On Friday, Angus Dwyer wrote on Twitter:

You’ll never guess what uncontroversial Christian doctrine this Republican candidate and/or office-holder believes!

Yes, friends, it’s that time of month again, when political reporters discover Christian doctrine and write BuzzFeed-style pieces about how outrageous said doctrine is! This weekend’s example comes, conveniently enough, from BuzzFeed’s own Andrew Kaczynski:

Virginia Republican Lt. Governor candidate E.W. Jackson candidate said birth defects are caused by sin.

The headline and subhed:

Va. Republican Lt. Governor Candidate Said Birth Defects Were Caused By Sin 

“It is the principle of sin, rebellion against God and His truth which has brought about birth defects and other destructive natural occurrences.”

Is St. Augustine running for the Republican nomination to be Lt. Governor of Virginia? Because he wrote about this idea a long time ago! As reporter Joel Gehrke gently replied to Mr. Kaczynski:

Don’t most Christians think that the world would be perfect if not for sin?

Kaczynski then appealed to his 12 years of Catholic education to say he had never heard of such a notion. Gehrke provided links to Augustine.

It turns out all sorts of Christians teach and confess that evil is not the result of a loving God but, rather, sin. Just randomly from the Google, for instance, I found this passage on an Antiochian Orthodox Church web site explaining Holy Unction:

Sickness is the weakness of the body as a result of the sin of the world. Sickness is not the punishment from God of personal sinful behavior, per se. We all share in the consequences of sin in this world.

I hope no Orthodox Christians think about running for political office! BuzzFeed is on it!

I’m not saying Christian teaching on sin, sickness and death is easy for an uninformed person to understand. It’s not. It’s a topic that has been a challenge for Christians since Jesus first told questioners that a man’s birth defect was not the result of his sin or his parents, as had been held. He goes on to heal the defect and give everyone a larger lesson about everyone being born blind and defected.

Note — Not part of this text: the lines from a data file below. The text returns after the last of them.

-- ==== Sys2Proof/Laws/State.lean ====
section
/-!
SUPPORT. One lemma per field per named update of the state, each true by unfolding.
-/

namespace Sys2Proof.Machine

variable (s : State)

/-! `State.logCall` -/

@[simp] theorem State.logCall_widths (c : PinCall) : (s.logCall c).widths = s.widths := rfl
@[simp] theorem State.logCall_buf (c : PinCall) : (s.logCall c).buf = s.buf := rfl
@[simp] theorem State.logCall_activeByte (c : PinCall) : (s.logCall c).activeByte = s.activeByte := rfl
@[simp] theorem State.logCall_bitIndex (c : PinCall) : (s.logCall c).bitIndex = s.bitIndex := rfl
@[simp] theorem State.logCall_data (c : PinCall) : (s.logCall c).data = s.data := rfl
@[simp] theorem State.logCall_dataSize (c : PinCall) : (s.logCall c).dataSize = s.dataSize := rfl
@[simp] theorem State.logCall_dataIndex (c : PinCall) : (s.logCall c).dataIndex = s.dataIndex := rfl
@[simp] theorem State.logCall_writingAddress (c : PinCall) : (s.logCall c).writingAddress = s.writingAddress := rfl
@[simp] theorem State.logCall_lastFrame (c : PinCall) : (s.logCall c).lastFrame = s.lastFrame := rfl
@[simp] theorem State.logCall_lastOperationWasWrite (c : PinCall) : (s.logCall c).lastOperationWasWrite = s.lastOperationWasWrite := rfl
@[simp] theorem State.logCall_acknowledgeBit (c : PinCall) : (s.logCall c).acknowledgeBit = s.acknowledgeBit := rfl
@[simp] theorem State.logCall_acknowledgeError (c : PinCall) : (s.logCall c).acknowledgeError = s.acknowledgeError := rfl
@[simp] theorem State.logCall_step (c : PinCall) : (s.logCall c).step = s.step := rfl
@[simp] theorem State.logCall_sampledBit (c : PinCall) : (s.logCall c).sampledBit = s.sampledBit := rfl
@[simp] theorem State.logCall_cfgAddress (c : PinCall) : (s.logCall c).cfgAddress = s.cfgAddress := rfl
@[simp] theorem State.logCall_cfgFrame (c : PinCall) : (s.logCall c).cfgFrame = s.cfgFrame := rfl
@[simp] theorem State.logCall_sda (c : PinCall) : (s.logCall c).sda = s.sda := rfl
@[simp] theorem State.logCall_scl (c : PinCall) : (s.logCall c).scl = s.scl := rfl
@[simp] theorem State.logCall_timerArmed (c : PinCall) : (s.logCall c).timerArmed = s.timerArmed := rfl
@[simp] theorem State.logCall_faults (c : PinCall) : (s.logCall c).faults = s.faults := rfl
@[simp] theorem State.logCall_signalLog (c : PinCall) : (s.logCall c).signalLog = s.signalLog := rfl
@[simp] theorem State.logCall_pinCallLog (c : PinCall) : (s.logCall c).pinCallLog = s.pinCallLog ++ [c] := rfl
@[simp] theorem State.logCall_hostMoves (c : PinCall) : (s.logCall c).hostMoves = s.hostMoves := rfl
@[simp] theorem State.logCall_envDraws (c : PinCall) : (s.logCall c).envDraws = s.envDraws := rfl
@[simp] theorem State.logCall_samplesTaken (c : PinCall) : (s.logCall c).samplesTaken = s.samplesTaken := rfl
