/-- The triple of an admitted command is read back from the command, and the command's operands passed the
port's checks (R94). -/
theorem encode_of_decodeTriple {p : Config.Widths} {c : Command} {i : Instr} (hfits : p.sizeFits c.b)
    (h : decodeTriple p c = .instr i) : encode i = .command c ∧ i.wf p = true := by
  obtain ⟨op, a, b⟩ := c
  unfold decodeTriple at h
  -- one goal per opcode, in the order of R94; the reserved ones answer no instruction
  split_ifs at h with hop hop hop hop hop hop hop hop <;> cases hop <;>
    simp only [require_eq_instr_iff, Decoded.instr.injEq, decide_eq_true_eq] at h
  · obtain ⟨⟨rfl, rfl⟩, rfl⟩ := h
    exact ⟨rfl, rfl⟩
  · obtain ⟨hrange, rfl, rfl⟩ := h
    exact ⟨by rw [encode, SlaveAddress.setWidth_of_range hrange]; rfl, rfl⟩
  · obtain ⟨hrange, rfl, rfl⟩ := h
    exact ⟨by rw [encode, Frame.code_of_range hrange]; rfl, rfl⟩
  · obtain ⟨hbuffer, rfl⟩ := h
    exact ⟨rfl, (Instr.wf_transfer_iff (.inl rfl)).mpr ⟨hfits, hbuffer⟩⟩
  · obtain ⟨hbuffer, rfl⟩ := h
    exact ⟨rfl, (Instr.wf_transfer_iff (.inr rfl)).mpr ⟨hfits, hbuffer⟩⟩
  · obtain ⟨⟨rfl, rfl⟩, rfl⟩ := h
    exact ⟨rfl, rfl⟩
  · obtain ⟨⟨rfl, rfl⟩, rfl⟩ := h
    exact ⟨rfl, rfl⟩
  · obtain ⟨rfl, rfl⟩ := h
    exact ⟨rfl, rfl⟩

/-- What the command port admits is well-formed, and its triple is read back from it (R80, R94). -/
theorem encode_of_decodeCommand {p : Config.Widths} {c : Command} {i : Instr}
    (h : decodeCommand p c = .instr i) : encode i = .command c ∧ i.wf p = true := by
  unfold decodeCommand at h
  split at h
  · exact encode_of_decodeTriple (by assumption) h
  · cases h

/-- Settles O7: the command port by its opcodes, the step register by its codes. -/
theorem encodingADecodedInstructionGivesTheBitsBack :
    Obligations.EncodingADecodedInstructionGivesTheBitsBack := by
  unfold Obligations.EncodingADecodedInstructionGivesTheBitsBack
  intro p e i h
  cases e with
  | command c => exact encode_of_decodeCommand h
  | step code =>
    simp only [decode] at h
    split at h
    · next hstep =>
      cases h
      obtain ⟨hcode, hisStep⟩ := stepOfCode_some hstep
      exact ⟨hcode, Instr.wf_of_isStep hisStep⟩
    · cases h

/-- Settles O8, by decoding each of the words. -/
theorem writtenOutWordsDecode : Obligations.WrittenOutWordsDecode := by
  unfold Obligations.WrittenOutWordsDecode
  decide

end Sys2Proof

/-! PROOFS for spec/43_acknowledge.md: CACK_SCL_LOW and SACK_SCL_LOW with what FinishAck does in them (R172,
R175 to R178). -/

namespace Sys2Proof.Machine

/-! ## The byte is consumed (R176) -/

section
variable {s : State} {d : Nat}

/-- FinishAck's first part after an address byte (R176). -/
theorem State.finishAckConsume_address (haddr : s.writingAddress = true) :
    s.finishAckConsume = .next { s with writingAddress := false } := by
  simp [State.finishAckConsume, haddr]

/-- FinishAck's first part after a payload byte of a write (R176). -/
theorem State.finishAckConsume_sent (haddr : s.writingAddress = false)
    (hwrite : s.lastOperationWasWrite = true) :
    s.finishAckConsume = .next { s with dataIndex := s.dataIndex + 1 } := by
  simp [State.finishAckConsume, haddr, hwrite]

/-- FinishAck's first part after a received payload byte (R176). -/
theorem State.finishAckConsume_received (hheld : s.HoldsReceivedByte) (hdata : s.data = some d)
    (hlt : d + s.dataIndex < 2 ^ s.widths.aw) :
    s.finishAckConsume = .next { s with
      buf := Memory.write s.buf (d + s.dataIndex) s.activeByte, dataIndex := s.dataIndex + 1 } := by
  obtain ⟨haddr, hread⟩ := hheld
  simp [State.finishAckConsume, haddr, hread, State.storeReceived_of hdata hlt]

/-- CACK_SCL_LOW after a transmitted byte: the sample, the line calls and the count, and then FinishAck's
second part (R172, R176). -/
theorem exec_cackSclLow_of_dir (hdir : s.sda.dir ≠ .outputPushPull)
    (hsent : s.writingAddress = true ∨ s.lastOperationWasWrite = true) :
    exec .cackSclLow s = (ackSampled s (s.sdaWire s.envLowSda)).finishAckDispatch .check := by
  simp only [exec, execCackSclLow, State.sdaSample_of_dir hdir, andThen_of_next, State.finishAck]
  obtain haddr | haddr := Bool.eq_false_or_eq_true s.writingAddress
  · rw [State.finishAckConsume_address (by exact haddr)]
    simp [ackSampled, haddr, State.sclReset, State.sdaSetDirection, State.logCall]
  · have hwrite : s.lastOperationWasWrite = true := hsent.resolve_left (by simp [haddr])
    rw [State.finishAckConsume_sent (by exact haddr) (by exact hwrite)]
    simp [ackSampled, haddr, State.sclReset, State.sdaSetDirection, State.logCall]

I imagine that when some reporters read the Republican candidate’s words, they just assume the worst or even just assume that he was saying, contra what Jesus taught while performing miracles, that birth defects were caused by the personal sins of the involved parties. I haven’t read Jackson’s book, but you certainly would need far more than the passage quoted by BuzzFeed to accuse him of straying so far from traditional Christian teaching.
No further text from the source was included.